1. Information about the Paper

Citation:

Cao, Hong, Minh Nhut Nguyen, Clifton Phua, Shonali Krishnaswamy, and Xiaoli Li. “An integrated framework for human activity classification.” In UbiComp, pp. 331-340. 2012.

Abstract

This paper presents an integrated framework to enable using standard non-sequential machine learning tools for accurate multi-modal activity recognition. We develop a novel framework that contains simple pre- and postclassification strategies to improve the overall performance. We achieve this through class-imbalance correction on the learning data using structure preserving oversampling (SPO), leveraging the sequential nature of sensory data using smoothing of the predicted label sequence and classifier fusion, respectively. Through evaluation on recent publicly available activity datasets comprising of a large amount of multi-dimensional sensory data, we demonstrate that our proposed strategies are effective in improving classification performance over common techniques such as One Nearest Neighbor (1NN) and Support Vector Machines (SVM). Our framework also shows better performance over sequential probabilistic models, such as Conditional Random Field (CRF) and Hidden Markov Model (HMM) and when these models are used as meta-learners.

 

paper-review-2

 

2. My Review of the Paper

Summary:

The paper proposed a better framework than previous learning algorithm such as: Naive Bayes, Decision Trees, Hidden Markov Model (HMM), Conditional Random Field (CRF), Nearest Neighbor (NN), Support Vector Machine (SVM).

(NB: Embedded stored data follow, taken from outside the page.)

-- ==== Sys2Proof/Machine/Boot.lean ====
section
/-! DEFINITION. Machine/Boot.lean: power-on, bring-up, resets of the whole device, self-test, the management firmware and its
components (R397–R419, R440–R442, R448, R459, R469).
Choices beyond the words of the spec: log entries DESIGN CHOICE 25, 34, 47, 54, 56, 57, 58, 59; DEDUCED 55; PRESUMED 7. -/

namespace Sys2Proof.Machine

/-! ### Power (R404, R439–R442, R448) -/

/-- Starts a set-point change of an AVS rail: 1 mV/µs, and the monitors ignore the rails until 1 ms after it ends (R441, R456). -/
def setPoint (s : State) (rail mv : Nat) : State :=
  let old := sget 0 s.pwr.setp rail
  if old = mv then s
  else
    let d := if old < mv then mv - old else old - mv
    { s with pwr := { s.pwr with
      setp := sput 0 s.pwr.setp rail mv
      quiet := sput 0 s.pwr.quiet rail (s.clk + 1000 * d + 1000000) } }

/-- The AVS rails (R439). -/
def avsRails : List Nat := [0, 1, 2, 3, 5]

/-- Every AVS rail takes the set point of the fuses. -/
def avsFuses (s : State) : State := avsRails.foldl (fun s r => setPoint s r (sget 0 s.boot.avs r)) s

/-- A block of the medium returns to what an undo record holds. -/
def undoBlock (s : State) (u : Undo) : State :=
  match nsOf s u.ns with
  | none => s
  | some x => match nsByteKey x u.off with
    | none => s
    | some k => modNs { s with sto := { s.sto with disk := putBytes 0 s.sto.disk k u.old } } u.ns
        (fun x => { x with written := nadd x.written (u.off / 4096) })

/-- The drives lose power: of the changes that no FLUSH has covered, each block keeps a free number of the oldest (R341). Newest
record first; `kept` lists the blocks that lose no more. -/
def powerLoss : List Undo → List (Nat × Nat) → State → State
  | [], _, s => s
  | u :: r, kept, s =>
    if kept.contains (u.ns, u.off) then powerLoss r kept s
    else
      let (c, s) := freshBelow s 2
      if c = 0 then powerLoss r ((u.ns, u.off) :: kept) s else powerLoss r kept (undoBlock s u)

/-- All main rails become good, after they were off (R440): the device is held in power-on reset. -/
def execPowerOn (s : State) : Ans := keepQueue s <|
  let s := powerLoss s.sto.undo.reverse [] s
  let s := { s with sto := { s.sto with undo := [] } }
  let s := chipResetTo s 0 7
  .next { s with pcie := { s.pcie with cold := false }, boot := { s.boot with
    powered := true
    hold := false
    trip := false
    refLost := false
    goodAt := s.clk } }

/-- VDD_AUX rises (R442): the THERMTRIP_N latch releases; the main rails are still off. -/
def execAuxPowerOn (s : State) : Ans := keepQueue s <|
  let s := chipResetTo { s with pcie := { s.pcie with cold := false } } 0 7
  .next { s with boot := { s.boot with
    powered := false
    trip := false
    hold := false
    auxRose := true } }

/-- REFCLK_25M is absent (R459): the device holds in reset. -/
def execRefclk25mLoss (s : State) : Ans := keepQueue s <|
  let s := chipResetTo s 0 7
  .next { s with boot := { s.boot with refLost := true } }

/-- Can a CHIP or FULL reset release: supplies good, no trip or fault, the reference clock present (R404, R459). -/
def mayRelease (s : State) : Bool := s.boot.inRst && s.boot.powered && !s.boot.hold && !s.boot.refLost

/-- The release of a CHIP or FULL reset (R405, R407): the regions whose PLL locked within 1 ms, RST_CAUSE, GEN_STATE. -/
def releaseReset (s : State) (locked : BitVec 16) : State :=
  let s := (List.range 16).foldl (fun s r => wr s (f_RGN_CLK_STAT_LOCKED r) (b2n (locked.getLsbD r))) s
  let s := wr s f_RST_CAUSE_SEEN (rd s f_RST_CAUSE_SEEN ||| 2 ^ s.boot.rstSrc)
  let s := wr (wr s f_RST_CAUSE_LAST s.boot.rstSrc) f_RST_CAUSE_LEVEL s.boot.rstLvl
  let s := wr s f_GEN_STATE_STATE 1
  { s with boot := { s.boot with inRst := false } }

This paper proposed an integrated framework for the following goals:

  1. To minimize the imbalance of data source. It could be in the form of missing values or too much variation because of different type of sensors used and variation from different subject of the experiment.
  2. To smoothen and remove noises and hence refine the classification result. It also added fusion algorithm to refine the result furthermore.

The proposed research problem in this paper are:

  1. Sequential classifier such as Hidden Markov Model (HMM), Conditional Random Field (CRF) are common algorithms used for learning from sequences.
  2. Meanwhile, non-sequential-classifier such as Nearest Neighbor (NN), Support Vector Machine (SVM) have good competitiveness and scalability on large dimensional and continues valued activity sensory data.
  3. Therefore, the authors proposed a new classification framework using NN and SVM combined with SPO and other classification tools, to maximize classification accuracy.

The proposed framework did outperform previous work in term of classification accuracy.

Comments

Pro:

  1. Offers significant classification accuracy improvement in the form integrated framework.
  2. It is interesting to see that the author of this paper has previously published a paper on SPO: Structure Preserving Oversampling for Imbalanced Time Series Classification, IEEE, 2011. Two of the following works is also by the same first author of this paper. It means that the author has continuing interest and expertise in this field.
  3. This paper is published in 2012, and has been cited by 8 following work by 2014. It means there has been 8 works built on this paper, one of them is a dissertation. It also means that this paper is found useful by the machine learning research community.

Cons:

  1. In case of different manufactured sensors, are not there a solution to calibrate these hardware tools?
  2. It might be a little bit difficult to be understood by some readers because there are many mathematic notations.
  3. Limitation of this research, and any interpolation method, it is not expected to work well, if the missing sensor data is 30% or more.

 Related:

Cheng, Heng-Tze, et al. “Towards zero-shot learning for human activity recognition using semantic attribute sequence model.” Proceedings of the 2013 ACM international joint conference on Pervasive and ubiquitous computing. ACM, 2013.

I think this one is the most interesting following work. It proposed to develop new learning algorithm to analyze new activities unseen before. In other word, it tried to categorize new activity without having data for this new activity before.